Manifestantes de la asociación 'Stop The War coalition' protestan este viernes en Londres contra los ataques estadounidenses.

“Nunca, desde hace varias décadas, el mundo había tenido que hacer frente a un periodo tan peligroso. La multiplicación brutal de las guerras, la crisis de los refugiados, la propagación del terrorismo y nuestra incapacidad colectiva para resolver los conflictos han dado lugar a nuevas amenazas y a nuevas urgencias”, constataba a principios de enero el diplomático francés Jean-Marie Guéhenno, quien fuera, de 2000 a 2008, secretario general adjunto de Naciones Unidas, responsable de las operaciones de mantenimiento de la paz y actual presidente del think thank International Crisis Group.

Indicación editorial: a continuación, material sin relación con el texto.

/-- The work of record sets: an ALLOC ends with its pages chosen from the pool's free ones and the set READY (R332, R378); a
RECYCLE frees the oldest filled segments (R334); a RELEASE waits until every record of its sets is delivered, and they are FREE
(R396, R397). -/
def Obligations.SetWorkEnds : Prop :=
  ∀ (s : State) (w : Work), s.work? w.desc.uid = some w → s.deliverable →
    let d := w.desc
    (∀ pages, w.kind = .alloc → pages.length = d.setUnits → pages.Nodup →
      (∀ p ∈ pages, firstPage s.part ≤ p ∧ p < firstPage s.part + poolUnits s.part ∧ ∀ x ∈ s.rsets, p ∉ x.2.pages) →
      Completes (.recordSetReady d.uid pages) s fun t =>
        s.finishes t d w.status 0 (flagWord w.flags) s.stamp ∧
        t.rset d.setNo = { s.rset d.setNo with st := .ready, pages := pages } ∧ (∀ n, n ≠ d.setNo → t.rset n = s.rset n) ∧
        t.works = s.works.filter (fun v => decide (v.desc.uid ≠ d.uid)) ∧
        s.keepsFlds t [pendingBit (s.vectorOf (s.cqOf d.sq))] ∧
        t = { s with regs := t.regs, posted := t.posted, sqs := t.sqs, cqs := t.cqs, works := t.works, rsets := t.rsets }) ∧
    (w.kind = .recycle → Completes (.recycleDone d.uid) s fun t =>
      s.finishes t d w.status 0 (flagWord w.flags) s.stamp ∧
      t.rset d.setNo = { s.rset d.setNo with
        filled := (s.rset d.setNo).filled.drop d.setSegs, recycling := (s.rset d.setNo).recycling - d.setSegs } ∧
      (∀ n, n ≠ d.setNo → t.rset n = s.rset n) ∧ t.works = s.works.filter (fun v => decide (v.desc.uid ≠ d.uid)) ∧
      s.keepsFlds t [pendingBit (s.vectorOf (s.cqOf d.sq))] ∧
      t = { s with regs := t.regs, posted := t.posted, sqs := t.sqs, cqs := t.cqs, works := t.works, rsets := t.rsets }) ∧
    (w.kind = .release → w.done = false → (∀ n ∈ d.releaseSets, (s.rset n).recycling = 0 ∧
        ∀ f ∈ (s.rset n).filled, f.delivered = true) → Completes (.releaseDone d.uid) s fun t =>
      s.finishes t d w.status 0 (flagWord w.flags) s.stamp ∧
      (∀ n, t.rset n = if n ∈ d.releaseSets then rsetDefault n else s.rset n) ∧
      t.works = s.works.filter (fun v => decide (v.desc.uid ≠ d.uid)) ∧
      s.keepsFlds t [pendingBit (s.vectorOf (s.cqOf d.sq))] ∧
      t = { s with regs := t.regs, posted := t.posted, sqs := t.sqs, cqs := t.cqs, works := t.works, rsets := t.rsets })

/-! ### The life of a shot -/

/-- ENGINE_LEAD loads the start state of R179, and the first issue tick is s - L (R180). SHOT_START runs the shot, its claimed
ports rest with their private slots, VPH 0 and full AMP (R225, R226), and ARMED changes to RUN (row 9). The span fence frees the
exclusive claims, and stops what still runs with FENCE and DROPPED (R149, R151). The end of the shot frees its ports, and the last
one takes RUN to ARMED (row 10); the flow claims end 5,000 t after the span (R151). -/
def Obligations.ShotsRunAndEnd : Prop :=
  ∀ (s : State) (x : Shot), s.shot? x.desc.uid = some x →
    let uid := x.desc.uid
    (∀ r e, e < 24 → s.leadShot r e = some x → (s.engine r e).phase = .idle → Completes (.engineLead r e) s fun t =>
      (t.engine r e).phase = .lead ∧ (t.engine r e).shot = uid ∧ (t.engine r e).pc = x.desc.entry r ∧
      (t.engine r e).nextIssue = x.desc.startEpoch - (if s.get (Reg.SE_CFGe_FLUX_ONLY r e) = 1 then 36 else 48) ∧
      (t.engine r e).c0 = BitVec.ofNat 16 (x.desc.arg r) ∧ (t.engine r e).c1 = BitVec.ofNat 16 (x.desc.arg r / 65536) ∧
      (t.engine r e).c2 = 0 ∧ (t.engine r e).c3 = 0 ∧ (t.engine r e).flag = false ∧ (t.engine r e).rstack = [] ∧
      (∀ k, ((t.engine r e).latch k).st = .unarmed) ∧
      (∀ r' e', e' < 24 → (r', e') ≠ (r, e) → t.engine r' e' = s.engine r' e') ∧ t = { s with engines := t.engines }) ∧
    (x.phase = .admitted → x.desc.startEpoch ≤ s.epoch.toNat → s.led x = true →
      (∀ a, x.abort = some a → x.desc.startEpoch < a.epoch) → Completes (.shotStart uid) s fun t =>
        (∃ y, t.shot? uid = some y ∧ y.phase = .running ∧ y.started = true ∧ y.desc = x.desc) ∧
        (∀ r ∈ x.desc.ranks, ∀ p, p < 96 →
          (claimsPort x.desc r p = true →
            (t.port r p).shot = some uid ∧ (t.port r p).piece = .rest ∧ (t.port r p).start = s.epoch.toNat ∧
            (t.port r p).pend = none ∧ (t.port r p).queue = [] ∧
            (s.epoch.toNat % 4 = 0 ∨ 64 ≤ p → (t.port r p).amp = 0x7FFF ∧
              (p < 64 → (t.port r p).fslot = p ∧ (t.port r p).vph = 0 ∧ (t.slot r p).phofs = 0))) ∧
          (claimsPort x.desc r p = false → t.port r p = s.port r p)) ∧
        (s.mode = .armed → s.changesMode t .run 9) ∧ (s.mode ≠ .armed → t.mode = s.mode)) ∧
    (x.started = true → x.desc.startEpoch + x.desc.span ≤ s.epoch.toNat →
      (s.anyEngine x = false → x.exclusive = true →
        exec (.spanFence uid) s = .next (s.updShot uid fun y => { y with exclusive := false })) ∧
      (s.anyEngine x = true → Completes (.spanFence uid) s fun t =>
        (∀ r ∈ x.desc.ranks, ∀ e, e < 24 → (t.engine r e).runs uid = false) ∧
        t.get Reg.CLK_GUARD_FENCE = min (s.get Reg.CLK_GUARD_FENCE + 1) 65535 ∧
        ∃ y, t.shot? uid = some y ∧ y.exclusive = false ∧ flDropped ∈ y.flags)) ∧
    (x.phase = .running → s.shotSpent x = true → Completes (.endOfShot uid) s fun t =>
      (∃ y, t.shot? uid = some y ∧ y.phase = .ended ∧ y.exclusive = false ∧ y.segsLeft = 0) ∧
      (∀ r ∈ x.desc.ranks, ∀ p, p < 96 → (s.port r p).shot = some uid → (t.port r p).shot = none) ∧
      (s.mode = .run → (∀ z ∈ s.shots, z.desc.uid ≠ uid → z.phase ≠ .running) → s.changesMode t .armed 10) ∧
      ((∃ z ∈ s.shots, z.desc.uid ≠ uid ∧ z.phase = .running) → t.mode = s.mode)) ∧
    (x.flow = true → x.desc.startEpoch + x.desc.span + 5000 ≤ s.epoch.toNat →
      exec (.claimRelease uid) s = .next (s.updShot uid fun y => { y with flow := false }))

Y añadía: “Incluso en las sociedades pacíficas, la política del miedo conduce a grados peligrosos de polarización y de demagogia. Y Donald Trump ha resultado elegido con este telón de fondo. Ya se ha dicho todo sobre las incógnitas que rodean a la política extranjera de Trump, pero hay una cosa que sí sabemos y es que esta incertidumbre, en sí misma, puede ser profundamente desestabilizadora, sobre todo cuando concierne al actor más poderoso del planeta. En estos momentos, desde Europa hasta Asia oriental, aliados presas del pánico analizan sus tuits y sus ataques de ira. ¿Alcanzará un acuerdo con los rusos pasando por alto a los europeos? ¿Va a tratar de destruir el acuerdo nuclear con Irán? ¿Piensa seriamente en iniciar una nueva carrera armamentística?

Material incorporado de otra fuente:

/-! ### setMbx -/

@[simp] theorem State.setMbx_pending (k : Nat) (m : Mailbox) : (s.setMbx k m).pending = s.pending := rfl
@[simp] theorem State.setMbx_part (k : Nat) (m : Mailbox) : (s.setMbx k m).part = s.part := rfl
@[simp] theorem State.setMbx_ref10M (k : Nat) (m : Mailbox) : (s.setMbx k m).ref10M = s.ref10M := rfl
@[simp] theorem State.setMbx_serial (k : Nat) (m : Mailbox) : (s.setMbx k m).serial = s.serial := rfl
@[simp] theorem State.setMbx_now (k : Nat) (m : Mailbox) : (s.setMbx k m).now = s.now := rfl
@[simp] theorem State.setMbx_epoch (k : Nat) (m : Mailbox) : (s.setMbx k m).epoch = s.epoch := rfl
@[simp] theorem State.setMbx_epochOn (k : Nat) (m : Mailbox) : (s.setMbx k m).epochOn = s.epochOn := rfl
@[simp] theorem State.setMbx_freeCtr (k : Nat) (m : Mailbox) : (s.setMbx k m).freeCtr = s.freeCtr := rfl
@[simp] theorem State.setMbx_regs (k : Nat) (m : Mailbox) : (s.setMbx k m).regs = s.regs := rfl
@[simp] theorem State.setMbx_lastRead (k : Nat) (m : Mailbox) : (s.setMbx k m).lastRead = s.lastRead := rfl
@[simp] theorem State.setMbx_readShadow (k : Nat) (m : Mailbox) : (s.setMbx k m).readShadow = s.readShadow := rfl
@[simp] theorem State.setMbx_writeShadow (k : Nat) (m : Mailbox) : (s.setMbx k m).writeShadow = s.writeShadow := rfl
@[simp] theorem State.setMbx_rsetSel (k : Nat) (m : Mailbox) : (s.setMbx k m).rsetSel = s.rsetSel := rfl
@[simp] theorem State.setMbx_mode (k : Nat) (m : Mailbox) : (s.setMbx k m).mode = s.mode := rfl
@[simp] theorem State.setMbx_transition (k : Nat) (m : Mailbox) : (s.setMbx k m).transition = s.transition := rfl
@[simp] theorem State.setMbx_powerGoodAt (k : Nat) (m : Mailbox) : (s.setMbx k m).powerGoodAt = s.powerGoodAt := rfl
@[simp] theorem State.setMbx_calRaw (k : Nat) (m : Mailbox) : (s.setMbx k m).calRaw = s.calRaw := rfl
@[simp] theorem State.setMbx_calAcc (k : Nat) (m : Mailbox) : (s.setMbx k m).calAcc = s.calAcc := rfl
@[simp] theorem State.setMbx_disciplineAt (k : Nat) (m : Mailbox) : (s.setMbx k m).disciplineAt = s.disciplineAt := rfl
@[simp] theorem State.setMbx_angle (k : Nat) (m : Mailbox) : (s.setMbx k m).angle = s.angle := rfl
@[simp] theorem State.setMbx_alarmAt (k : Nat) (m : Mailbox) : (s.setMbx k m).alarmAt = s.alarmAt := rfl
@[simp] theorem State.setMbx_alarmLate (k : Nat) (m : Mailbox) : (s.setMbx k m).alarmLate = s.alarmLate := rfl
@[simp] theorem State.setMbx_alarmFired (k : Nat) (m : Mailbox) : (s.setMbx k m).alarmFired = s.alarmFired := rfl
@[simp] theorem State.setMbx_snapArmed (k : Nat) (m : Mailbox) : (s.setMbx k m).snapArmed = s.snapArmed := rfl
@[simp] theorem State.setMbx_relocking (k : Nat) (m : Mailbox) : (s.setMbx k m).relocking = s.relocking := rfl
@[simp] theorem State.setMbx_lossAt (k : Nat) (m : Mailbox) : (s.setMbx k m).lossAt = s.lossAt := rfl
@[simp] theorem State.setMbx_sqs (k : Nat) (m : Mailbox) : (s.setMbx k m).sqs = s.sqs := rfl
@[simp] theorem State.setMbx_cqs (k : Nat) (m : Mailbox) : (s.setMbx k m).cqs = s.cqs := rfl
@[simp] theorem State.setMbx_nextUid (k : Nat) (m : Mailbox) : (s.setMbx k m).nextUid = s.nextUid := rfl
@[simp] theorem State.setMbx_busMaster (k : Nat) (m : Mailbox) : (s.setMbx k m).busMaster = s.busMaster := rfl
@[simp] theorem State.setMbx_perst (k : Nat) (m : Mailbox) : (s.setMbx k m).perst = s.perst := rfl
@[simp] theorem State.setMbx_posted (k : Nat) (m : Mailbox) : (s.setMbx k m).posted = s.posted := rfl
@[simp] theorem State.setMbx_holding (k : Nat) (m : Mailbox) : (s.setMbx k m).holding = s.holding := rfl
@[simp] theorem State.setMbx_holdHits (k : Nat) (m : Mailbox) : (s.setMbx k m).holdHits = s.holdHits := rfl
@[simp] theorem State.setMbx_dmaStopped (k : Nat) (m : Mailbox) : (s.setMbx k m).dmaStopped = s.dmaStopped := rfl
@[simp] theorem State.setMbx_gang (k : Nat) (m : Mailbox) : (s.setMbx k m).gang = s.gang := rfl
@[simp] theorem State.setMbx_shots (k : Nat) (m : Mailbox) : (s.setMbx k m).shots = s.shots := rfl
@[simp] theorem State.setMbx_works (k : Nat) (m : Mailbox) : (s.setMbx k m).works = s.works := rfl
@[simp] theorem State.setMbx_wins (k : Nat) (m : Mailbox) : (s.setMbx k m).wins = s.wins := rfl
@[simp] theorem State.setMbx_streams (k : Nat) (m : Mailbox) : (s.setMbx k m).streams = s.streams := rfl
@[simp] theorem State.setMbx_engines (k : Nat) (m : Mailbox) : (s.setMbx k m).engines = s.engines := rfl
@[simp] theorem State.setMbx_micro (k : Nat) (m : Mailbox) : (s.setMbx k m).micro = s.micro := rfl
@[simp] theorem State.setMbx_nano (k : Nat) (m : Mailbox) : (s.setMbx k m).nano = s.nano := rfl
@[simp] theorem State.setMbx_nanoRes (k : Nat) (m : Mailbox) : (s.setMbx k m).nanoRes = s.nanoRes := rfl
@[simp] theorem State.setMbx_cache (k : Nat) (m : Mailbox) : (s.setMbx k m).cache = s.cache := rfl
@[simp] theorem State.setMbx_commanded (k : Nat) (m : Mailbox) : (s.setMbx k m).commanded = s.commanded := rfl
@[simp] theorem State.setMbx_ports (k : Nat) (m : Mailbox) : (s.setMbx k m).ports = s.ports := rfl
@[simp] theorem State.setMbx_slots (k : Nat) (m : Mailbox) : (s.setMbx k m).slots = s.slots := rfl
@[simp] theorem State.setMbx_slotWrites (k : Nat) (m : Mailbox) : (s.setMbx k m).slotWrites = s.slotWrites := rfl
@[simp] theorem State.setMbx_frames (k : Nat) (m : Mailbox) : (s.setMbx k m).frames = s.frames := rfl
@[simp] theorem State.setMbx_mrk (k : Nat) (m : Mailbox) : (s.setMbx k m).mrk = s.mrk := rfl
@[simp] theorem State.setMbx_mrkMute (k : Nat) (m : Mailbox) : (s.setMbx k m).mrkMute = s.mrkMute := rfl
@[simp] theorem State.setMbx_lines (k : Nat) (m : Mailbox) : (s.setMbx k m).lines = s.lines := rfl
@[simp] theorem State.setMbx_interp (k : Nat) (m : Mailbox) : (s.setMbx k m).interp = s.interp := rfl
@[simp] theorem State.setMbx_interpPend (k : Nat) (m : Mailbox) : (s.setMbx k m).interpPend = s.interpPend := rfl
@[simp] theorem State.setMbx_flat (k : Nat) (m : Mailbox) : (s.setMbx k m).flat = s.flat := rfl
@[simp] theorem State.setMbx_synth (k : Nat) (m : Mailbox) : (s.setMbx k m).synth = s.synth := rfl
@[simp] theorem State.setMbx_ffx (k : Nat) (m : Mailbox) : (s.setMbx k m).ffx = s.ffx := rfl
@[simp] theorem State.setMbx_bia (k : Nat) (m : Mailbox) : (s.setMbx k m).bia = s.bia := rfl
@[simp] theorem State.setMbx_clrNext (k : Nat) (m : Mailbox) : (s.setMbx k m).clrNext = s.clrNext := rfl
@[simp] theorem State.setMbx_acqs (k : Nat) (m : Mailbox) : (s.setMbx k m).acqs = s.acqs := rfl
@[simp] theorem State.setMbx_tones (k : Nat) (m : Mailbox) : (s.setMbx k m).tones = s.tones := rfl
@[simp] theorem State.setMbx_feeds (k : Nat) (m : Mailbox) : (s.setMbx k m).feeds = s.feeds := rfl
@[simp] theorem State.setMbx_rwins (k : Nat) (m : Mailbox) : (s.setMbx k m).rwins = s.rwins := rfl
@[simp] theorem State.setMbx_traces (k : Nat) (m : Mailbox) : (s.setMbx k m).traces = s.traces := rfl
@[simp] theorem State.setMbx_results (k : Nat) (m : Mailbox) : (s.setMbx k m).results = s.results := rfl
@[simp] theorem State.setMbx_frameStamps (k : Nat) (m : Mailbox) : (s.setMbx k m).frameStamps = s.frameStamps := rfl
@[simp] theorem State.setMbx_rsets (k : Nat) (m : Mailbox) : (s.setMbx k m).rsets = s.rsets := rfl
@[simp] theorem State.setMbx_mem (k : Nat) (m : Mailbox) : (s.setMbx k m).mem = s.mem := rfl
@[simp] theorem State.setMbx_scrubPos (k : Nat) (m : Mailbox) : (s.setMbx k m).scrubPos = s.scrubPos := rfl
@[simp] theorem State.setMbx_scrubPass (k : Nat) (m : Mailbox) : (s.setMbx k m).scrubPass = s.scrubPass := rfl
@[simp] theorem State.setMbx_corrected (k : Nat) (m : Mailbox) : (s.setMbx k m).corrected = s.corrected := rfl
@[simp] theorem State.setMbx_passCe (k : Nat) (m : Mailbox) : (s.setMbx k m).passCe = s.passCe := rfl
@[simp] theorem State.setMbx_txQueue (k : Nat) (m : Mailbox) : (s.setMbx k m).txQueue = s.txQueue := rfl
@[simp] theorem State.setMbx_rxHeld (k : Nat) (m : Mailbox) : (s.setMbx k m).rxHeld = s.rxHeld := rfl
@[simp] theorem State.setMbx_routeSends (k : Nat) (m : Mailbox) : (s.setMbx k m).routeSends = s.routeSends := rfl
@[simp] theorem State.setMbx_losses (k : Nat) (m : Mailbox) : (s.setMbx k m).losses = s.losses := rfl
@[simp] theorem State.setMbx_lanes (k : Nat) (m : Mailbox) : (s.setMbx k m).lanes = s.lanes := rfl
@[simp] theorem State.setMbx_lossNotices (k : Nat) (m : Mailbox) : (s.setMbx k m).lossNotices = s.lossNotices := rfl
@[simp] theorem State.setMbx_dldSent (k : Nat) (m : Mailbox) : (s.setMbx k m).dldSent = s.dldSent := rfl
@[simp] theorem State.setMbx_edgeAcceptedAt (k : Nat) (m : Mailbox) : (s.setMbx k m).edgeAcceptedAt = s.edgeAcceptedAt := rfl
@[simp] theorem State.setMbx_epochOld (k : Nat) (m : Mailbox) : (s.setMbx k m).epochOld = s.epochOld := rfl
@[simp] theorem State.setMbx_tdcs (k : Nat) (m : Mailbox) : (s.setMbx k m).tdcs = s.tdcs := rfl
@[simp] theorem State.setMbx_snss (k : Nat) (m : Mailbox) : (s.setMbx k m).snss = s.snss := rfl
@[simp] theorem State.setMbx_heaters (k : Nat) (m : Mailbox) : (s.setMbx k m).heaters = s.heaters := rfl
@[simp] theorem State.setMbx_mon (k : Nat) (m : Mailbox) : (s.setMbx k m).mon = s.mon := rfl
@[simp] theorem State.setMbx_curveShadow (k : Nat) (m : Mailbox) : (s.setMbx k m).curveShadow = s.curveShadow := rfl
@[simp] theorem State.setMbx_curves (k : Nat) (m : Mailbox) : (s.setMbx k m).curves = s.curves := rfl
@[simp] theorem State.setMbx_server (k : Nat) (m : Mailbox) : (s.setMbx k m).server = s.server := rfl
@[simp] theorem State.setMbx_training (k : Nat) (m : Mailbox) : (s.setMbx k m).training = s.training := rfl
@[simp] theorem State.setMbx_fwBank (k : Nat) (m : Mailbox) : (s.setMbx k m).fwBank = s.fwBank := rfl
@[simp] theorem State.setMbx_fwBody (k : Nat) (m : Mailbox) : (s.setMbx k m).fwBody = s.fwBody := rfl
@[simp] theorem State.setMbx_calBank (k : Nat) (m : Mailbox) : (s.setMbx k m).calBank = s.calBank := rfl
@[simp] theorem State.setMbx_calBody (k : Nat) (m : Mailbox) : (s.setMbx k m).calBody = s.calBody := rfl
@[simp] theorem State.setMbx_curveBank (k : Nat) (m : Mailbox) : (s.setMbx k m).curveBank = s.curveBank := rfl
@[simp] theorem State.setMbx_curveBody (k : Nat) (m : Mailbox) : (s.setMbx k m).curveBody = s.curveBody := rfl
@[simp] theorem State.setMbx_tripLog (k : Nat) (m : Mailbox) : (s.setMbx k m).tripLog = s.tripLog := rfl
@[simp] theorem State.setMbx_tripOwed (k : Nat) (m : Mailbox) : (s.setMbx k m).tripOwed = s.tripOwed := rfl
@[simp] theorem State.setMbx_routine (k : Nat) (m : Mailbox) : (s.setMbx k m).routine = s.routine := rfl
@[simp] theorem State.setMbx_dip (k : Nat) (m : Mailbox) : (s.setMbx k m).dip = s.dip := rfl
@[simp] theorem State.setMbx_trippedAt (k : Nat) (m : Mailbox) : (s.setMbx k m).trippedAt = s.trippedAt := rfl
@[simp] theorem State.setMbx_window (k : Nat) (m : Mailbox) : (s.setMbx k m).window = s.window := rfl
@[simp] theorem State.setMbx_thm (k : Nat) (m : Mailbox) : (s.setMbx k m).thm = s.thm := rfl
@[simp] theorem State.setMbx_peffWas (k : Nat) (m : Mailbox) : (s.setMbx k m).peffWas = s.peffWas := rfl
@[simp] theorem State.setMbx_calVref (k : Nat) (m : Mailbox) : (s.setMbx k m).calVref = s.calVref := rfl
@[simp] theorem State.setMbx_flatPend (k : Nat) (m : Mailbox) : (s.setMbx k m).flatPend = s.flatPend := rfl
@[simp] theorem State.rd_setMbx (k : Nat) (m : Mailbox) (i : Nat) : (s.setMbx k m).rd i = s.rd i := rfl
@[simp] theorem State.get_setMbx (k : Nat) (m : Mailbox) (g : Fld) : (s.setMbx k m).get g = s.get g := rfl
@[simp] theorem State.get64_setMbx (k : Nat) (m : Mailbox) (i : Nat) : (s.setMbx k m).get64 i = s.get64 i := rfl
@[simp] theorem State.slotOf_setMbx (k : Nat) (m : Mailbox) : (s.setMbx k m).slotOf k = m := Table.get_set_same ..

Algo más de dos meses después de la llegada de Trump a la Casa Blanca, ninguno de estos proyectos se ha llevado a la práctica. Pero el modo de Gobierno de clanes y familiar del presidente norteamericano, lo mismo que sus primeras decisiones llevadas a la práctica, a veces desconcertantes, en política extranjera, confirman que Estados Unidos ha entrado en un periodo de incertidumbre, de improvisación, incluso de irracionalidad diplomática que no puede por menos que inquietar al resto del mundo.

Después de haberse burlado, durante la campaña, de la indecisión y de la cobardía de Barack Obama frente al peligro yihadista y tras poner en práctica una retórica de fanfarrón militarista que contribuyó, y mucho, a su victoria, Trump ahora parece haberse resignado a la continuidad que dicta una realidad más compleja de lo prevista. Eso sí, sin renunciar a sus acciones y giros imprevistos de multimillonario narcisista y caprichoso. Y todo ello sin incluir sus cambios de opinión, con respecto a la Administración anterior, en una perspectiva diplomática o estratégica clara. Como si el rechazo de las posiciones “inútilmente moralizadoras” o las “torpezas sermoneadoras” de Obama bastasen para fundar una línea diplomática.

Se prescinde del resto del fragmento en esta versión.